═══ Source material
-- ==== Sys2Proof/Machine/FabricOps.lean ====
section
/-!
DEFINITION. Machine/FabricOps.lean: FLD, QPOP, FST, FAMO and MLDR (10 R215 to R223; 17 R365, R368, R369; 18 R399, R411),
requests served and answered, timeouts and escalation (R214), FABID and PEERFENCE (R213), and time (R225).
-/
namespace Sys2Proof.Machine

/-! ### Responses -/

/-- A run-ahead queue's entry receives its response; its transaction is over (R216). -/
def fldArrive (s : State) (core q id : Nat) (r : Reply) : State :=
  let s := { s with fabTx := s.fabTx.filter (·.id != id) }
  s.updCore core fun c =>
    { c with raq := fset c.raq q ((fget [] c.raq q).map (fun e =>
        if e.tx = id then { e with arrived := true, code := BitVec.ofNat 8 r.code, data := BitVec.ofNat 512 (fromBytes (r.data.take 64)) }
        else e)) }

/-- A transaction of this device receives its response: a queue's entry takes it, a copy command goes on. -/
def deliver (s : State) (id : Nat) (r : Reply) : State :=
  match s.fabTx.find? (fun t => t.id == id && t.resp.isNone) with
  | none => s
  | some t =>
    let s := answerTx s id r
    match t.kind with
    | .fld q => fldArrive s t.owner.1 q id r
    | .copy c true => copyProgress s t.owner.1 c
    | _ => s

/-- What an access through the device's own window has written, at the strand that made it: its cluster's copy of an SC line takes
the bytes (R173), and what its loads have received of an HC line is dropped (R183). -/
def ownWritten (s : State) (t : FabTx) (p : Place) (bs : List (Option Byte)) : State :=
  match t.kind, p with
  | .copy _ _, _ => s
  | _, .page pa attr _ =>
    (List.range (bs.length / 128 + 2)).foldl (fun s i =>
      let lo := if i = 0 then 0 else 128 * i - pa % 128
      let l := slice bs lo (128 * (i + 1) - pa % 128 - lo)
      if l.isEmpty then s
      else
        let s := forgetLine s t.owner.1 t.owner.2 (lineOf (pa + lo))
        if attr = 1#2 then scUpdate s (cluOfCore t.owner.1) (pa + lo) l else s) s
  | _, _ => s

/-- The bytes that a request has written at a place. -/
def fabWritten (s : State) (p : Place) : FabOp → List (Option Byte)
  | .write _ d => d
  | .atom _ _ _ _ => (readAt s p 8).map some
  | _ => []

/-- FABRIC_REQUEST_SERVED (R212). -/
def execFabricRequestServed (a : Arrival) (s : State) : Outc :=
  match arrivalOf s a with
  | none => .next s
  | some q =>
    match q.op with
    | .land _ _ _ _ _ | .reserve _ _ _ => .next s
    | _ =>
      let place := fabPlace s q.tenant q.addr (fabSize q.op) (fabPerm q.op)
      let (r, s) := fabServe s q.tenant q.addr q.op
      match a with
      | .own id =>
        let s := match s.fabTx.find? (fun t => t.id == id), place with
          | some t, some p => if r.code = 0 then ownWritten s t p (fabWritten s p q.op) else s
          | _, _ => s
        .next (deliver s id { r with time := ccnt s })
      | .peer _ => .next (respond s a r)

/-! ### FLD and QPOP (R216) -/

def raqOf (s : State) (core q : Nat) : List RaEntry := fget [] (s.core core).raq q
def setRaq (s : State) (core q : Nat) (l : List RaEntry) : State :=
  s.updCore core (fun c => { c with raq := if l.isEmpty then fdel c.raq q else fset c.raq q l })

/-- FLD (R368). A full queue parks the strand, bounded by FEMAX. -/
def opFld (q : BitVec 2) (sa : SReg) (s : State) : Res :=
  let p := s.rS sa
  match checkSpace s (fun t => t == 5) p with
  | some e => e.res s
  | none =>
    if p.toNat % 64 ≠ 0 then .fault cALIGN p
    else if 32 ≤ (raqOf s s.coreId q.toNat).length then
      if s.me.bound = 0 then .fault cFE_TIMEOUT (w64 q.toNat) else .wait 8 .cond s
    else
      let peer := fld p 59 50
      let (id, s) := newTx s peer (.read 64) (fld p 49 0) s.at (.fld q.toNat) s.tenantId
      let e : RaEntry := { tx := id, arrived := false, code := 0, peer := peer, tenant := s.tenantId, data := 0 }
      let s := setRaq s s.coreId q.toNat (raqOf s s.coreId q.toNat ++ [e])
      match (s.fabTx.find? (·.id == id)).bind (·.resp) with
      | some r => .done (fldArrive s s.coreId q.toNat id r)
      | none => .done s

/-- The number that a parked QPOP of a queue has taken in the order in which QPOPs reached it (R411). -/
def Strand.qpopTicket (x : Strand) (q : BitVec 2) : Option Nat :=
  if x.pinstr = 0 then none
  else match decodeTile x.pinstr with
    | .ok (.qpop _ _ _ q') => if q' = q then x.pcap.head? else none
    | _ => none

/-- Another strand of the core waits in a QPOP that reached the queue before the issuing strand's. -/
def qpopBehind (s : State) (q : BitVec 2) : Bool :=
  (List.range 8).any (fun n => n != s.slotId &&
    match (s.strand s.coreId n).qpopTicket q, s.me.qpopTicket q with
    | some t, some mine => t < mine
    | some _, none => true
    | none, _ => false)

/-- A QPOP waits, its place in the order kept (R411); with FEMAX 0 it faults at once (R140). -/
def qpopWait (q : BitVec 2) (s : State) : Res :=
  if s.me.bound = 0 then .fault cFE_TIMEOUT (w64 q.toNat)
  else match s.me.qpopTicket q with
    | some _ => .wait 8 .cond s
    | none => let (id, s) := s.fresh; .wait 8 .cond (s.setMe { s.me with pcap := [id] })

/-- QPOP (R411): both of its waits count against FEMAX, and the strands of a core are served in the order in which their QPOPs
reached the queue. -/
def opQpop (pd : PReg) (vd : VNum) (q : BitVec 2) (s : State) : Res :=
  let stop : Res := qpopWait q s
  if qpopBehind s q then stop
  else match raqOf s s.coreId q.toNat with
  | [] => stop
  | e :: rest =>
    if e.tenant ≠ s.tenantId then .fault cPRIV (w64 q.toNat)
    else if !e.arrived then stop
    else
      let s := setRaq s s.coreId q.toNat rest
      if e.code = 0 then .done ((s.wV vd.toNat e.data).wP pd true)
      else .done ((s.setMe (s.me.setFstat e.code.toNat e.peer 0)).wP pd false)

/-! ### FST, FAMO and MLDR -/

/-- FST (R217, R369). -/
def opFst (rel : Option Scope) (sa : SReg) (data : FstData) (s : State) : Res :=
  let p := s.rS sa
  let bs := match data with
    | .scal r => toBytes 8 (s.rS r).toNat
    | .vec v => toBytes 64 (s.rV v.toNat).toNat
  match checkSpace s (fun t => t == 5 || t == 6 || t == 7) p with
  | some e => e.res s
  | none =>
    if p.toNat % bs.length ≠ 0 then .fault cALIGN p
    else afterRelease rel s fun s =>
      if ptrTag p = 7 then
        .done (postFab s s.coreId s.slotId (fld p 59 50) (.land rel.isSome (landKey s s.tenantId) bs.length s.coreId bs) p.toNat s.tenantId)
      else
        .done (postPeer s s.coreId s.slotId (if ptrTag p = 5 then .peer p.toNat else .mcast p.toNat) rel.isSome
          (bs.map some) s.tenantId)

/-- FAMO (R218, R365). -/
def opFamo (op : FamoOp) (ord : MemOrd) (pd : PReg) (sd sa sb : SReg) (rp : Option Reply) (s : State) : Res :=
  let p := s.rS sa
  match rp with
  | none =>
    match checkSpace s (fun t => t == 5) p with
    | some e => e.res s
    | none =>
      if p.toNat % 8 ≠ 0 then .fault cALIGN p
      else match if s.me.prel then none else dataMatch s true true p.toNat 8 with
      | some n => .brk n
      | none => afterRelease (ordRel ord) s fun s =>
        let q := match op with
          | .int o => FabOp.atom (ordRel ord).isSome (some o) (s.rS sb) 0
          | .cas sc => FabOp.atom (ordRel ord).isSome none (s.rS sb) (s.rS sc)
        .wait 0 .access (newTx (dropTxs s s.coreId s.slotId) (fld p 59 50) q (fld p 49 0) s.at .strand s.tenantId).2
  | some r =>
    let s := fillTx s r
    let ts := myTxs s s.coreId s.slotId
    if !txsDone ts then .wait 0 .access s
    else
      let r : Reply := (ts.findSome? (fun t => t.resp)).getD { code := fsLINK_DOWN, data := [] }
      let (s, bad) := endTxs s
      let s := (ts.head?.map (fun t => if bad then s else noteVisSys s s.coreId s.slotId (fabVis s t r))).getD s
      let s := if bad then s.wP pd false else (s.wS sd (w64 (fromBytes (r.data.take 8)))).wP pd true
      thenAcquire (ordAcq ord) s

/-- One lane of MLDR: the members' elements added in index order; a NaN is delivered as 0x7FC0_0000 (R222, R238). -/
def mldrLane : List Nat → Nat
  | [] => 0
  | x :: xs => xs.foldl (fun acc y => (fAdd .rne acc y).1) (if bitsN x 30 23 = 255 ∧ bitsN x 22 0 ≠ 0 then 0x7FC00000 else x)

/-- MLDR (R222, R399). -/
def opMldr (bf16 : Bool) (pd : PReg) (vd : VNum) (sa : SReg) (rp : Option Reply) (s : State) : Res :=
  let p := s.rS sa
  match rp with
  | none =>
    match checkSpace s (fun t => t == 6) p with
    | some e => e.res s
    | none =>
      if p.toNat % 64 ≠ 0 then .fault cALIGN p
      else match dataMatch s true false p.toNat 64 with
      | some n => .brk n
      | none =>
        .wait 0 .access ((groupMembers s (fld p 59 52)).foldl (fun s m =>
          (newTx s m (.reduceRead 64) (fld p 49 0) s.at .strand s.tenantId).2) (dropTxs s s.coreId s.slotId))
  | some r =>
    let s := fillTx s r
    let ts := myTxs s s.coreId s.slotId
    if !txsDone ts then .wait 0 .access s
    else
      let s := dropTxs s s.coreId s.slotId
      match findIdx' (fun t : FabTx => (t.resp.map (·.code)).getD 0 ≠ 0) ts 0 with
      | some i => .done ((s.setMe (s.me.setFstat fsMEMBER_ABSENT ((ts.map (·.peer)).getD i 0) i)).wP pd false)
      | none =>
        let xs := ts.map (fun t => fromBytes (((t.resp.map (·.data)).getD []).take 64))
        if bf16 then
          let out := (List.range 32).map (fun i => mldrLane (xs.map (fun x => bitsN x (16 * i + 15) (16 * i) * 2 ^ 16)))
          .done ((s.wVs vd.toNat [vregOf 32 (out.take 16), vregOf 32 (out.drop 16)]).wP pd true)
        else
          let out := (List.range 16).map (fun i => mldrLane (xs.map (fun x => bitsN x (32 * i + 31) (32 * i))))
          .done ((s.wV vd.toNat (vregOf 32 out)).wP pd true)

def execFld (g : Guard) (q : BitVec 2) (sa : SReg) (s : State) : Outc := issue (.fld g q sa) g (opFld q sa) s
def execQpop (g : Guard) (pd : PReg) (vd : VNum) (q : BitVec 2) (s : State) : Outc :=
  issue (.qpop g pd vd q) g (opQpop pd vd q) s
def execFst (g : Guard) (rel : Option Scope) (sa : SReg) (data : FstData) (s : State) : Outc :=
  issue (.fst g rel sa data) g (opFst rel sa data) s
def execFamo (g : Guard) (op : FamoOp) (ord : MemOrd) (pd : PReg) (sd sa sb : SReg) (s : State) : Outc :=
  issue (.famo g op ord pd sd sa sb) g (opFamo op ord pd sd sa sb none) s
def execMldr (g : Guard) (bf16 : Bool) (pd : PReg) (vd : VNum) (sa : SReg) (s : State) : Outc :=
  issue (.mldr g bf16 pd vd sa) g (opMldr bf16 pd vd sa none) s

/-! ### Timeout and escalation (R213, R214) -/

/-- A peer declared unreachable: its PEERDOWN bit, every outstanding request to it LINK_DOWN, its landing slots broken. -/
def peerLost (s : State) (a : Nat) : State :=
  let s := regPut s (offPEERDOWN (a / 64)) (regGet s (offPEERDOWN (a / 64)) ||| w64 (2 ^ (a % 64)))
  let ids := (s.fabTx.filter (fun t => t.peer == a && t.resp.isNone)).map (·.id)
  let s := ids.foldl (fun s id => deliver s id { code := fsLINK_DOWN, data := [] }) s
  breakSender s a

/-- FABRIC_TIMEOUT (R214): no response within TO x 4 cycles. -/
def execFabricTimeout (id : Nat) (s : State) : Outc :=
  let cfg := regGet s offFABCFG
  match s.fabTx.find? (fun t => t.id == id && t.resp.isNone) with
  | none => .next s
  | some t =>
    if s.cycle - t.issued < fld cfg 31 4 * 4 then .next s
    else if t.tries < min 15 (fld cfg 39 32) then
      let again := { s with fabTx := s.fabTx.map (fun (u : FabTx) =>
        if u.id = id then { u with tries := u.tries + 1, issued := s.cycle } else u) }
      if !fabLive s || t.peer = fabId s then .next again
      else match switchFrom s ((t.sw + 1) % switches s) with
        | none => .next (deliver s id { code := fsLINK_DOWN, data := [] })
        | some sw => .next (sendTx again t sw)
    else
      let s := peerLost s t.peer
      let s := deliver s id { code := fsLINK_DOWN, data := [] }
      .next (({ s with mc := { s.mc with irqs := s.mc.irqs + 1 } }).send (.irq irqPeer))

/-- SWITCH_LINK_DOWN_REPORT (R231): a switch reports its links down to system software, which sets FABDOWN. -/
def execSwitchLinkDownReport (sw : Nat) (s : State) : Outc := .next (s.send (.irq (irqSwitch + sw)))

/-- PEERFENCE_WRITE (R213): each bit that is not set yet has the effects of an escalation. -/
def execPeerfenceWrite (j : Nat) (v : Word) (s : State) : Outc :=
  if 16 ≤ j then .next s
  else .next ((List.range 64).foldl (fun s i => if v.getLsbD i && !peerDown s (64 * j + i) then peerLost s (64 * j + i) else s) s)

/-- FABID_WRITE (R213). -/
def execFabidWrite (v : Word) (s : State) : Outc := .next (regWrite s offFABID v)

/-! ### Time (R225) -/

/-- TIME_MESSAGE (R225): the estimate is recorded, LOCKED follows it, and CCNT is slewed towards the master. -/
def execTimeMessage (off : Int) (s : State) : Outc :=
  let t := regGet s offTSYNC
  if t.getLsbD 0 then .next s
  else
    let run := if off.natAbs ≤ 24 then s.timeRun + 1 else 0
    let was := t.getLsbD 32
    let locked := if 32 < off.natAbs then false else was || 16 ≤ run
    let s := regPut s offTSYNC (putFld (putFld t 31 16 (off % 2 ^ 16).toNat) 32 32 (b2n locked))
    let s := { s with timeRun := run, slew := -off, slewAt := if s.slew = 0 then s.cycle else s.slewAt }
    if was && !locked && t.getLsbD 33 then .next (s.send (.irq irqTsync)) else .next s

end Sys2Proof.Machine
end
══════
• Task directions
Could you return exactly the stretch of the data above that starts at the line with "let s := (ts.head?.map" and ends at the line with "thenAcquire (ordAcq ord) s", both lines included?

• Solved problem
      let s := (ts.head?.map (fun t => if bad then s else noteVisSys s s.coreId s.slotId (fabVis s t r))).getD s
      let s := if bad then s.wP pd false else (s.wS sd (w64 (fromBytes (r.data.take 8)))).wP pd true
      thenAcquire (ordAcq ord) s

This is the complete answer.